(Stored items)

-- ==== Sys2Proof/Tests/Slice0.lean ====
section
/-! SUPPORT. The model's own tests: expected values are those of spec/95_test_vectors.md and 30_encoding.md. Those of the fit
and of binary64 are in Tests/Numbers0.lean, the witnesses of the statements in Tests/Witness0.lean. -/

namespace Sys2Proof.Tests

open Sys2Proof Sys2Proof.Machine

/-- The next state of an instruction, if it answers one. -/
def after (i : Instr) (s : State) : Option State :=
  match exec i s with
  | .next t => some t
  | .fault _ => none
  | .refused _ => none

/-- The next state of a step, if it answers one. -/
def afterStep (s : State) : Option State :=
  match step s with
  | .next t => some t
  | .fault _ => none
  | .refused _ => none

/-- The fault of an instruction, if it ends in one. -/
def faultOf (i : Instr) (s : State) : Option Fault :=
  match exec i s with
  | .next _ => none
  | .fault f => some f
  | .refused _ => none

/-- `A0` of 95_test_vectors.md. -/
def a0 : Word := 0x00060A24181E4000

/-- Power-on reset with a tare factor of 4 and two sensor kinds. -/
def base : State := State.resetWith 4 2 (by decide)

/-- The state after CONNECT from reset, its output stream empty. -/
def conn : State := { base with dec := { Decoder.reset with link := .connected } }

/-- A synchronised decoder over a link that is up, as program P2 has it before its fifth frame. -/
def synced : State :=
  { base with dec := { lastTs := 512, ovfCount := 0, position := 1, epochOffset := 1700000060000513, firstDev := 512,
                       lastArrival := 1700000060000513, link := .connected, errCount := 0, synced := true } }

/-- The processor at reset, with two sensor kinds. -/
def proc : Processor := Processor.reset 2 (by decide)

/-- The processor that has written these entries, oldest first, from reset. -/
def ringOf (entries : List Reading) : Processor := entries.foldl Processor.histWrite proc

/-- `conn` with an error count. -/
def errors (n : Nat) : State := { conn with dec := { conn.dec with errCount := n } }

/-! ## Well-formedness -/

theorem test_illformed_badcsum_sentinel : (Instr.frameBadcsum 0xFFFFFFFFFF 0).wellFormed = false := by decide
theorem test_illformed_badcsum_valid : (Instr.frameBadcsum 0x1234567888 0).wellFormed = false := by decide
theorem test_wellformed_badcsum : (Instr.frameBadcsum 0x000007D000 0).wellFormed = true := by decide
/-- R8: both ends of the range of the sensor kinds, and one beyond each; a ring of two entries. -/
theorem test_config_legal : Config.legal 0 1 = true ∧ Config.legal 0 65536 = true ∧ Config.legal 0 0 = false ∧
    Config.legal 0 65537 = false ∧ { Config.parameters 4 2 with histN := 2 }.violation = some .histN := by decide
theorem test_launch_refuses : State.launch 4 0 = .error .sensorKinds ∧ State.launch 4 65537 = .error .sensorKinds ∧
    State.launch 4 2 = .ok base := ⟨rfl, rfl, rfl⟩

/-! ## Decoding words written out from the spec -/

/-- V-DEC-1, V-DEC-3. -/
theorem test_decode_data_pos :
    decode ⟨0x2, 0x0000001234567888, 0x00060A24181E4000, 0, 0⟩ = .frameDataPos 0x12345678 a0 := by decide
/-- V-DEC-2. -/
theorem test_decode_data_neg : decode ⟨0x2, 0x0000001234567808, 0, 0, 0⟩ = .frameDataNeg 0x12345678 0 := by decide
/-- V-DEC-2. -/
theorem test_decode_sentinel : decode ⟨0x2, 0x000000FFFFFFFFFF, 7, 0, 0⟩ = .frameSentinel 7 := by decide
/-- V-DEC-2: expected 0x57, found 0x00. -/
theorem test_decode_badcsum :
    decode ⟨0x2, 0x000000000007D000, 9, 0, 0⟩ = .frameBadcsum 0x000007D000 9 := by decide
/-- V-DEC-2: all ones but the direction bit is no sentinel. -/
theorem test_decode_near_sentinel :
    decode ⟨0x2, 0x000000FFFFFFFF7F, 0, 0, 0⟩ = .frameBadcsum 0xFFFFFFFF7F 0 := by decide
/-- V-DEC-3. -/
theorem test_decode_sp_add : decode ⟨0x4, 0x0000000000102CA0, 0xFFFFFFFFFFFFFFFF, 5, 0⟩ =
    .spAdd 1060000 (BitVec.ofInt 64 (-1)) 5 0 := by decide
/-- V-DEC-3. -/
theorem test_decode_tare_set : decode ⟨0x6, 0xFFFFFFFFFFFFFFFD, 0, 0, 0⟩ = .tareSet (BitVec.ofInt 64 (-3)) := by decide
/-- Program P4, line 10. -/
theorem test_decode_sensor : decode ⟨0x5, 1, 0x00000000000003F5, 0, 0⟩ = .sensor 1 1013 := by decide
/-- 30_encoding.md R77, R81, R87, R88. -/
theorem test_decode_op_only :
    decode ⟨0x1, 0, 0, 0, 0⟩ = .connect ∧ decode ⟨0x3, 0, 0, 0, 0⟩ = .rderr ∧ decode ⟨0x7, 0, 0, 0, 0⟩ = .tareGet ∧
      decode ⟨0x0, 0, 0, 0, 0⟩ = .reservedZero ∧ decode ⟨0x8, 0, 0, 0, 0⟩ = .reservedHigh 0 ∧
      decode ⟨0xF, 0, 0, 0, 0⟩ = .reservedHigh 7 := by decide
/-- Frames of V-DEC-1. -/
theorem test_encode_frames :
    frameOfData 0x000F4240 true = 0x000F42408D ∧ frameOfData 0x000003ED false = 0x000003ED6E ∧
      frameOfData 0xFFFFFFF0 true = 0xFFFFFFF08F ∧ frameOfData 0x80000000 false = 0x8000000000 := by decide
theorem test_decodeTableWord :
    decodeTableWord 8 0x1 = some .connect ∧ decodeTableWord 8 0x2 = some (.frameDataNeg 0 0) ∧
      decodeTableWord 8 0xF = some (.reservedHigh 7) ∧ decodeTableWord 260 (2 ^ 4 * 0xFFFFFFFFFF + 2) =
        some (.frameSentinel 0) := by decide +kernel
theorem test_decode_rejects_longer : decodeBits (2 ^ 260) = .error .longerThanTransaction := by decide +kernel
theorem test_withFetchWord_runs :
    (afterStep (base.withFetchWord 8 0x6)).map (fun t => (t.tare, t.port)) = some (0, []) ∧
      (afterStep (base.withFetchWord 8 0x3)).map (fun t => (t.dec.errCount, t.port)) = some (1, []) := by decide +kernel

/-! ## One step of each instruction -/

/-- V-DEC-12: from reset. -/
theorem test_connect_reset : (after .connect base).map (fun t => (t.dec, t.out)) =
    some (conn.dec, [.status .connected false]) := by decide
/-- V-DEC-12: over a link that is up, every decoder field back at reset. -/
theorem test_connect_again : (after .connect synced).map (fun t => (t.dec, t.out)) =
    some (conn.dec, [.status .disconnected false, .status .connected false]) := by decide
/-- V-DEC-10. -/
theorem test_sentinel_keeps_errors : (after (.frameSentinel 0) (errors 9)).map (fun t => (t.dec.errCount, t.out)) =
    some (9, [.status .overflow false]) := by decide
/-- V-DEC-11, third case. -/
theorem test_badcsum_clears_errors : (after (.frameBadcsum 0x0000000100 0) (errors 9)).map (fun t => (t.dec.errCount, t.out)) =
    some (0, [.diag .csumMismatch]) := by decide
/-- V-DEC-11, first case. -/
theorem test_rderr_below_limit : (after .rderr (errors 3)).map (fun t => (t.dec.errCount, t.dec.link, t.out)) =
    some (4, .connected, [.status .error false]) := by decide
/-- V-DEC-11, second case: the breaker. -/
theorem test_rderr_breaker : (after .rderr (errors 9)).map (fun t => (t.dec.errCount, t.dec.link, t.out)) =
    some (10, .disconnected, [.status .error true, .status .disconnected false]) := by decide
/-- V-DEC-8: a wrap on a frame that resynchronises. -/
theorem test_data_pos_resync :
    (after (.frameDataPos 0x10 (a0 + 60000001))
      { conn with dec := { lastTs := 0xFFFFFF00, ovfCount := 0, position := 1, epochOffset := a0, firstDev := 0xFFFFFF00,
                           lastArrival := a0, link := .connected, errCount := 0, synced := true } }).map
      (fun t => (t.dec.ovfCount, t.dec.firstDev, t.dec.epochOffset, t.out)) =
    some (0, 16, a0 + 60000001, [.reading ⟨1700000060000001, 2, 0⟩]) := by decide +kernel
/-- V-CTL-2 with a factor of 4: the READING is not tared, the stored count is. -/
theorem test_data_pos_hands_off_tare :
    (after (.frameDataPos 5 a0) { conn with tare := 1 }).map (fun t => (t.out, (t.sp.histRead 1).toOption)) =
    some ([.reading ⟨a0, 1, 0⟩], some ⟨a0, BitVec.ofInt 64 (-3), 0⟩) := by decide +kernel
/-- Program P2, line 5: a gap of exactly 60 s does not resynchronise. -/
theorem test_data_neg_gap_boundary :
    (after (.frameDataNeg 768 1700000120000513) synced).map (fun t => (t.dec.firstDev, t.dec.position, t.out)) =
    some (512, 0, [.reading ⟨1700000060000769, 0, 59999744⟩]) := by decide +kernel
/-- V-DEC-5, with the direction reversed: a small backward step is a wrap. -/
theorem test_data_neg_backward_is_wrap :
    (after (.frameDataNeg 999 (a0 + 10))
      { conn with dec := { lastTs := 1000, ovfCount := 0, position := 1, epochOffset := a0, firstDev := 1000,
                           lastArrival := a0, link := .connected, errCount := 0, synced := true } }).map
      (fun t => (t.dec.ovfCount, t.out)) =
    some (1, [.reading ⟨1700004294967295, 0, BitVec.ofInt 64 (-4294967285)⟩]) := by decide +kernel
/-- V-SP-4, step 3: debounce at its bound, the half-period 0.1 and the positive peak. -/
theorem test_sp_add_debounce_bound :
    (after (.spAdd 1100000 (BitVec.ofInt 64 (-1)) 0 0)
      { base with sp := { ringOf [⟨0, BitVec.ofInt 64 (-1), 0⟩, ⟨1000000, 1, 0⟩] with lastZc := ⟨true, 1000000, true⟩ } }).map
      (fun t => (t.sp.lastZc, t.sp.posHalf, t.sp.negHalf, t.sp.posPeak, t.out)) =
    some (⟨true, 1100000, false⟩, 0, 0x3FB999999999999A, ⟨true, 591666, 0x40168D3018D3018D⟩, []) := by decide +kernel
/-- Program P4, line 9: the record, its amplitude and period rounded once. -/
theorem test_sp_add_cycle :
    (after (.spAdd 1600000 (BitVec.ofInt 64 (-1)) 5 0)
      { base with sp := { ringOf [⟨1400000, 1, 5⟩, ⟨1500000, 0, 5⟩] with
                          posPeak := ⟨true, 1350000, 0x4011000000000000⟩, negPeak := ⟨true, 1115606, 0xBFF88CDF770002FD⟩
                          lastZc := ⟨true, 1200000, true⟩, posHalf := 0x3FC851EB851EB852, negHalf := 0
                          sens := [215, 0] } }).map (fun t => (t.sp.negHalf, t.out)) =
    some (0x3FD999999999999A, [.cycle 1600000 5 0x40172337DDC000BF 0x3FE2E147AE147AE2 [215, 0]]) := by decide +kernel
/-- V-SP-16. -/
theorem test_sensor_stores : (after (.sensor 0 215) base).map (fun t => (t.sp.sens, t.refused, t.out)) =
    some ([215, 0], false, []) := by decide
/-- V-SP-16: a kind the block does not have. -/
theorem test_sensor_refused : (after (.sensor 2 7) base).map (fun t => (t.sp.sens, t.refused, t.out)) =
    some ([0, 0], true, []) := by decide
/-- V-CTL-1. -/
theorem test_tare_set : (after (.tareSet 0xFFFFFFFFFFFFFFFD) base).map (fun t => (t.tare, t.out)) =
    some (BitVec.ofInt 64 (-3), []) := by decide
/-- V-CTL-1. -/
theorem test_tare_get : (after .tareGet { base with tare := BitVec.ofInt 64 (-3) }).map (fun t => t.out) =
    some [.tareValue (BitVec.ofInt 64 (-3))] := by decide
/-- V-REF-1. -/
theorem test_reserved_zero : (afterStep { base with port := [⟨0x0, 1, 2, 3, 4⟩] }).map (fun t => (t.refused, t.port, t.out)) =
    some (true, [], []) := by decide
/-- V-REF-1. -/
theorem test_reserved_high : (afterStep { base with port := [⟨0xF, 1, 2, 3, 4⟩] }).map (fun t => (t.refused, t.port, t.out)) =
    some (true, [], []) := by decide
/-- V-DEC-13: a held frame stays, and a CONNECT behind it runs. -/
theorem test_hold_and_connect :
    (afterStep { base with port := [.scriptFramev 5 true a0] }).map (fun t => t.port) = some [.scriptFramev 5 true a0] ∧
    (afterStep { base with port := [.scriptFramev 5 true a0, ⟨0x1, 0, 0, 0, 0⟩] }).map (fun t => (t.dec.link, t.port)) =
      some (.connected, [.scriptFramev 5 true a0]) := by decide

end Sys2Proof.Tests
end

Task instructions – With the line holding "of V-DEC-1. -/" as the first and the line holding "each instruction -/" as the last, set down that range of the entries above exactly, and nothing else.

Answer for the task –
/-- Frames of V-DEC-1. -/
theorem test_encode_frames :
    frameOfData 0x000F4240 true = 0x000F42408D ∧ frameOfData 0x000003ED false = 0x000003ED6E ∧
      frameOfData 0xFFFFFFF0 true = 0xFFFFFFF08F ∧ frameOfData 0x80000000 false = 0x8000000000 := by decide
theorem test_decodeTableWord :
    decodeTableWord 8 0x1 = some .connect ∧ decodeTableWord 8 0x2 = some (.frameDataNeg 0 0) ∧
      decodeTableWord 8 0xF = some (.reservedHigh 7) ∧ decodeTableWord 260 (2 ^ 4 * 0xFFFFFFFFFF + 2) =
        some (.frameSentinel 0) := by decide +kernel
theorem test_decode_rejects_longer : decodeBits (2 ^ 260) = .error .longerThanTransaction := by decide +kernel
theorem test_withFetchWord_runs :
    (afterStep (base.withFetchWord 8 0x6)).map (fun t => (t.tare, t.port)) = some (0, []) ∧
      (afterStep (base.withFetchWord 8 0x3)).map (fun t => (t.dec.errCount, t.port)) = some (1, []) := by decide +kernel

/-! ## One step of each instruction -/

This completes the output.